What are the cash flow concerns?

The business is burning cash from operations and only survives by selling huge amounts of new stock, which heavily dilutes existing shareholders. Cash flow from the core business is negative and not improving.

5-Year Trend Analysis

A comprehensive look at Cambridge Acquisition Corp. Class A Ordinary Shares's financial evolution and strategic trajectory over the past five years.

+ Strengths

CAQ has a clear thematic focus on high-growth, emerging health and wellness technologies, which positions it to benefit if it can secure the right partner. Its current cost base is lean, with limited overhead and no legacy operational baggage. The absence of past acquisitions or complex assets also means there are no inherited integration issues or immediate impairment risks.
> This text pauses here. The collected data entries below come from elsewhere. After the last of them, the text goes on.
-- ==== Sys2Proof/Laws/Engine.lean ====
section
/-! SUPPORT. The SGB engine: which fields the apply rules leave alone, all that one line step can do, and that a
P1 write keeps the cursor invariants. -/

namespace Sys2Proof.Machine

section apply
variable (cmd : SgbCmd) (n : Nat) (g : SgbState)

@[simp] theorem applyCommand_sending : (applyCommand cmd n g).sending = g.sending := by
  cases cmd <;> simp only [applyCommand, cmdPalette, cmdPalSet, cmdPalTrn, cmdAttrTrn, cmdAttrSet, cmdMaskEn, cmdMltReq, cmdAtrcEn,
    cmdTestEn, cmdPctTrn, cmdAttrEdit]

@[simp] theorem applyCommand_waitReset : (applyCommand cmd n g).waitReset = g.waitReset := by
  cases cmd <;> simp only [applyCommand, cmdPalette, cmdPalSet, cmdPalTrn, cmdAttrTrn, cmdAttrSet, cmdMaskEn, cmdMltReq, cmdAtrcEn,
    cmdTestEn, cmdPctTrn, cmdAttrEdit]

@[simp] theorem applyCommand_currbit : (applyCommand cmd n g).currbit = g.currbit := by
  cases cmd <;> simp only [applyCommand, cmdPalette, cmdPalSet, cmdPalTrn, cmdAttrTrn, cmdAttrSet, cmdMaskEn, cmdMltReq, cmdAtrcEn,
    cmdTestEn, cmdPctTrn, cmdAttrEdit]

@[simp] theorem applyCommand_currbyte : (applyCommand cmd n g).currbyte = g.currbyte := by
  cases cmd <;> simp only [applyCommand, cmdPalette, cmdPalSet, cmdPalTrn, cmdAttrTrn, cmdAttrSet, cmdMaskEn, cmdMltReq, cmdAtrcEn,
    cmdTestEn, cmdPctTrn, cmdAttrEdit]

@[simp] theorem applyCommand_currpacket : (applyCommand cmd n g).currpacket = g.currpacket := by
  cases cmd <;> simp only [applyCommand, cmdPalette, cmdPalSet, cmdPalTrn, cmdAttrTrn, cmdAttrSet, cmdMaskEn, cmdMltReq, cmdAtrcEn,
    cmdTestEn, cmdPctTrn, cmdAttrEdit]

@[simp] theorem applyCommand_numpackets : (applyCommand cmd n g).numpackets = g.numpackets := by
  cases cmd <;> simp only [applyCommand, cmdPalette, cmdPalSet, cmdPalTrn, cmdAttrTrn, cmdAttrSet, cmdMaskEn, cmdMltReq, cmdAtrcEn,
    cmdTestEn, cmdPctTrn, cmdAttrEdit]

@[simp] theorem applyCommand_prevSel : (applyCommand cmd n g).prevSel = g.prevSel := by
  cases cmd <;> simp only [applyCommand, cmdPalette, cmdPalSet, cmdPalTrn, cmdAttrTrn, cmdAttrSet, cmdMaskEn, cmdMltReq, cmdAtrcEn,
    cmdTestEn, cmdPctTrn, cmdAttrEdit]

@[simp] theorem applyCommand_data : (applyCommand cmd n g).data = g.data := by
  cases cmd <;> simp only [applyCommand, cmdPalette, cmdPalSet, cmdPalTrn, cmdAttrTrn, cmdAttrSet, cmdMaskEn, cmdMltReq, cmdAtrcEn,
    cmdTestEn, cmdPctTrn, cmdAttrEdit]


end apply

theorem players_pos (m : U2) : 0 < players m := by unfold players; split <;> decide

theorem players_le (m : U2) : players m ≤ 4 := by unfold players; split <;> decide

/-- MLT_REQ is the only apply rule that touches the polling state, and it starts at joypad 0. -/
theorem applyCommand_joypad (cmd : SgbCmd) (n : Nat) (g : SgbState)
    (h : g.currentJoypad.toNat < players g.multiplayer) :
    (applyCommand cmd n g).currentJoypad.toNat < players (applyCommand cmd n g).multiplayer := by
  cases cmd
  case mltReq => exact players_pos _
  all_goals
    simpa only [applyCommand, cmdPalette, cmdPalSet, cmdPalTrn, cmdAttrTrn, cmdAttrSet, cmdMaskEn, cmdAtrcEn,
      cmdTestEn, cmdPctTrn, cmdAttrEdit] using h

theorem numPackets_le {c : Config} (hc : c.wf = true) (h : Byte) :
    1 ≤ numPackets c h ∧ numPackets c h ≤ 7 := by
  simp only [Config.wf, Bool.and_eq_true, decide_eq_true_eq] at hc
  unfold numPackets
  split
  · rename_i hne
    have hlt := (h.extractLsb' 0 3).isLt
    have hpos : (h.extractLsb' 0 3).toNat ≠ 0 := fun h0 => hne (BitVec.eq_of_toNat_eq (by simpa using h0))
    omega
  · omega

/-- The record at the moment a packet completes: cursors advanced, the count read at packet 0
(44_sgb_packet_engine.md R334). -/
def completedPacket (c : Config) (g : SgbState) : SgbState :=
  { g with
    currbyte := 0
    currpacket := g.currpacket + 1
    numpackets := if g.currpacket + 1 = 1 then numPackets c (packet0 g 0) else g.numpackets }

/-- All one line value can do to the engine before prev_sel is updated. -/
theorem lineEvent_cases (c : Config) (sel : U2) (r : SgbRun) :
    (sel = 0b00 ∧ lineEvent c sel r = { r with sgb := resetPulse r.sgb }) ∨
    (sel ≠ 0b00 ∧ bitTaken sel r.sgb = false ∧ lineEvent c sel r = r) ∨
    (sel ≠ 0b00 ∧ bitTaken sel r.sgb = true ∧
      lineEvent c sel r = finishPacket c { r with sgb := finishByte (shiftBit (sel == 0b01) r.sgb) }) := by
  unfold lineEvent
  by_cases h0 : sel = 0b00
  · exact .inl ⟨h0, if_pos h0⟩
  · rw [if_neg h0]
    cases hb : bitTaken sel r.sgb
    · exact .inr (.inl ⟨h0, rfl, rfl⟩)
    · exact .inr (.inr ⟨h0, rfl, rfl⟩)

/-- The packet cursor only moves when the byte cursor has reached 16. -/
theorem finishPacket_cases (c : Config) (r : SgbRun) :
    (r.sgb.currbyte ≠ 16 ∧ finishPacket c r = r) ∨
    (r.sgb.currbyte = 16 ∧ (completedPacket c r.sgb).currpacket = (completedPacket c r.sgb).numpackets ∧
      finishPacket c r = completeCommand { r with sgb := completedPacket c r.sgb }) ∨
    (r.sgb.currbyte = 16 ∧ (completedPacket c r.sgb).currpacket ≠ (completedPacket c r.sgb).numpackets ∧
      finishPacket c r = { r with sgb := { completedPacket c r.sgb with waitReset := true } }) := by
  unfold finishPacket
  by_cases h16 : r.sgb.currbyte = 16
  · rw [if_pos h16]
    by_cases hp : (completedPacket c r.sgb).currpacket = (completedPacket c r.sgb).numpackets
    · exact .inr (.inl ⟨h16, hp, if_pos hp⟩)
    · exact .inr (.inr ⟨h16, hp, if_neg hp⟩)
  · exact .inl ⟨h16, if_neg h16⟩

theorem resetPulse_inv {g : SgbState} (h : g.Inv) : (resetPulse g).Inv := by
  obtain ⟨hbit, hbyte, hpk, hct, hidle, hbt, hrc, hj⟩ := h
  unfold resetPulse
  split
  · exact ⟨by simp, by simp, by simp, hct, fun h => by simp at h, fun h => by simp at h,
      fun _ h => by simp at h, hj⟩
  split
  · rename_i hs hw
    exact ⟨hbit, hbyte, hpk, hct, fun h => by simp_all, fun h => by simp at h,
      fun _ _ => (hbt hw).2.2.2.2, hj⟩
  split
  · exact ⟨hbit, hbyte, hpk, hct, hidle, hbt, hrc, hj⟩
  · rename_i hs hw _
    exact ⟨by simp, by simp, by simp, hct, fun _ => ⟨rfl, rfl, by simpa using hw⟩, fun h => by simp_all,
      fun h => by simp at h, hj⟩

/-- The end of a byte, and of a packet, keeps the invariant. -/
theorem finishPacket_inv {c : Config} (hc : c.wf = true) {r : SgbRun} (hbit : r.sgb.currbit < 8)
    (h0 : r.sgb.currbyte = 16 → r.sgb.currbit = 0) (hbyte : r.sgb.currbyte ≤ 16) (hs : r.sgb.sending = true)
    (hw : r.sgb.waitReset = false) (hk : r.sgb.currpacket < 7) (hct : r.sgb.numpackets ≤ 7)
    (hrc : 1 ≤ r.sgb.currpacket → r.sgb.currpacket < r.sgb.numpackets)
    (hj : r.sgb.currentJoypad.toNat < players r.sgb.multiplayer) : (finishPacket c r).sgb.Inv := by
  have hnp := numPackets_le hc (packet0 r.sgb 0)
  have ecp : (completedPacket c r.sgb).currpacket = r.sgb.currpacket + 1 := by simp only [completedPacket]
  have enp : (completedPacket c r.sgb).numpackets ≤ 7 := by
    simp only [completedPacket]; split <;> omega
  have elt : r.sgb.currpacket + 1 ≤ (completedPacket c r.sgb).numpackets := by
    simp only [completedPacket]
    by_cases hz : r.sgb.currpacket = 0
    · simp only [hz, Nat.zero_add, if_true]; omega
    · rw [if_neg (by omega)]; have := hrc (by omega); omega
  rcases finishPacket_cases c r with ⟨h16, e⟩ | ⟨h16, hp, e⟩ | ⟨h16, hp, e⟩ <;> rw [e]
  · exact ⟨hbit, by omega, by omega, hct, fun h => by simp [hs] at h, fun h => by simp [hw] at h,
      fun _ => hrc, hj⟩
  · refine ⟨?_, ?_, ?_, ?_, ?_, ?_, ?_, ?_⟩ <;>
      simp only [completeCommand, applyCommand_currbit, applyCommand_currbyte, applyCommand_currpacket,
        applyCommand_numpackets]
    · simpa only [completedPacket] using hbit
    · simp only [completedPacket]; omega
    · omega
    · exact enp
    · exact fun _ => ⟨by simpa only [completedPacket] using h0 h16, by simp only [completedPacket], trivial⟩
    · exact fun h => by simp at h
    · exact fun h => by simp at h
    · exact applyCommand_joypad _ _ _ (by simpa only [completedPacket] using hj)
  · have hlt : r.sgb.currpacket + 1 < (completedPacket c r.sgb).numpackets := by omega
    refine ⟨?_, ?_, ?_, enp, ?_, fun _ => ⟨?_, ?_, ?_, ?_, ?_⟩, fun _ _ => ?_, ?_⟩
    · simpa only [completedPacket] using hbit
    · simp only [completedPacket]; omega
    · simp only [ecp]; omega
    · exact fun h => by simp [completedPacket, hs] at h
    · simpa only [completedPacket] using hs
    · simpa only [completedPacket] using h0 h16
    · simp only [completedPacket]
    · simp only [ecp]; omega
    · simp only [ecp]; exact hlt
    · simp only [ecp]; exact hlt
    · simpa only [completedPacket] using hj

/-- A bit taken keeps the invariant. -/
theorem bit_inv {c : Config} (hc : c.wf = true) {sel : U2} {r : SgbRun} (h : r.sgb.Inv)
    (hb : bitTaken sel r.sgb = true) :
    (finishPacket c { r with sgb := finishByte (shiftBit (sel == 0b01) r.sgb) }).sgb.Inv := by
  obtain ⟨hbit, hbyte, hpk, hct, hidle, hbt, hrc, hj⟩ := h
  simp only [bitTaken, Bool.and_eq_true, Bool.not_eq_true'] at hb
  obtain ⟨⟨-, hs⟩, hw⟩ := hb
  have hk : r.sgb.currpacket < 7 := by
    by_cases h0 : 1 ≤ r.sgb.currpacket
    · have := hrc hs h0; omega
    · omega
  by_cases h8 : r.sgb.currbit + 1 = 8
  · have hf : finishByte (shiftBit (sel == 0b01) r.sgb) =
        { shiftBit (sel == 0b01) r.sgb with currbit := 0, currbyte := r.sgb.currbyte + 1 } := if_pos h8
    rw [hf]
    exact finishPacket_inv hc (by simp) (fun _ => by simp) (by simp; omega) (by simpa [shiftBit] using hs)
      (by simpa [shiftBit] using hw) (by simpa [shiftBit] using hk) (by simpa [shiftBit] using hct)
      (by simpa [shiftBit] using hrc hs) (by simpa [shiftBit] using hj)
  · have hf : finishByte (shiftBit (sel == 0b01) r.sgb) = shiftBit (sel == 0b01) r.sgb := if_neg h8
    rw [hf]
    exact finishPacket_inv hc (by simp [shiftBit]; omega) (fun h => by simp [shiftBit] at h; omega)
      (by simp [shiftBit]; omega) (by simpa [shiftBit] using hs)
      (by simpa [shiftBit] using hw) (by simpa [shiftBit] using hk) (by simpa [shiftBit] using hct)
      (by simpa [shiftBit] using hrc hs) (by simpa [shiftBit] using hj)

theorem lineStep_inv {c : Config} (hc : c.wf = true) (sel : U2) {r : SgbRun} (h : r.sgb.Inv) :
    (lineStep c sel r).sgb.Inv := by
  have hp : ∀ {g : SgbState}, g.Inv → ({ g with prevSel := sel } : SgbState).Inv := fun h =>
    ⟨h.bit, h.byte, h.packet, h.count, h.idle, h.between, h.receiving, h.joypad⟩
  refine hp ?_
  rcases lineEvent_cases c sel r with ⟨-, e⟩ | ⟨-, -, e⟩ | ⟨-, hb, e⟩ <;> rw [e]
  · exact resetPulse_inv h
  · exact h
  · exact bit_inv hc h hb

theorem multiplayerStep_inv (sel : U2) {g : SgbState} (h : g.Inv) : (multiplayerStep sel g).Inv := by
  have keep : ∀ (j : U2) (b : Bool), j.toNat < players g.multiplayer →
      ({ g with currentJoypad := j, readJoypad := b } : SgbState).Inv := fun j b hj =>
    ⟨h.bit, h.byte, h.packet, h.count, h.idle, h.between, h.receiving, hj⟩
  unfold multiplayerStep
  split
  · split
    · split
      · refine keep _ _ ?_
        have h1 := Nat.mod_lt (g.currentJoypad.toNat + 1) (players_pos g.multiplayer)
        have h2 := players_le g.multiplayer
        rw [BitVec.toNat_ofNat, Nat.mod_eq_of_lt (by omega)]
        exact h1
      · exact h
    · exact keep _ _ h.joypad
  · exact h

/-- One P1 write keeps the cursor invariants of 10_state.md R55. -/
theorem engineWrite_inv {c : Config} (hc : c.wf = true) (sel : U2) {r : SgbRun} (h : r.sgb.Inv) :
    (engineWrite c sel r).sgb.Inv := multiplayerStep_inv sel (lineStep_inv hc sel h)

/-- A little-endian word of packet 0 as a number (44_sgb_packet_engine.md R342). -/
theorem le16_toNat (g : SgbState) (i : Nat) :
    (le16 g i).toNat = (packet0 g i).toNat + 256 * (packet0 g (i + 1)).toNat := by
  have h := (packet0 g i).isLt
  rw [le16, BitVec.toNat_append, ← Nat.shiftLeft_add_eq_or_of_lt h, Nat.shiftLeft_eq]
  omega

/-- The memory of the reset state has the canonical form. -/
theorem reset_arrays_wf (sp : Space) : Memory.wf (State.reset.space sp) = true := by cases sp <;> rfl

end Sys2Proof.Machine
end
Structurally, it retains the flexibility to design a transaction that could align with fast-growing niches and investor interest in these themes.

! Risks

The financial profile shows severe weaknesses: no revenue, no cash, negative equity, and a heavy reliance on short-term obligations. Liquidity risk and going-concern risk are significant. Strategically, CAQ must compete with many better-capitalized buyers for a limited pool of attractive targets, under time pressure and within highly regulated industries that can shift quickly. Until a merger is identified and funded, there is material uncertainty around the company’s ability to stabilize its balance sheet and transition into a viable operating business.

Outlook

The outlook is highly uncertain and heavily dependent on execution. If CAQ can raise or access sufficient capital, secure a strong target in its chosen sectors, and navigate regulatory and market headwinds, the combined entity could benefit from exposure to growing health and wellness trends. Conversely, failure to close a compelling deal, difficulties in funding obligations, or adverse regulatory developments in areas like hemp and psychedelics could leave the company constrained or force it into an unfavorable resolution. Current financial statements primarily highlight risk and the need for successful transaction execution rather than any existing operational strength.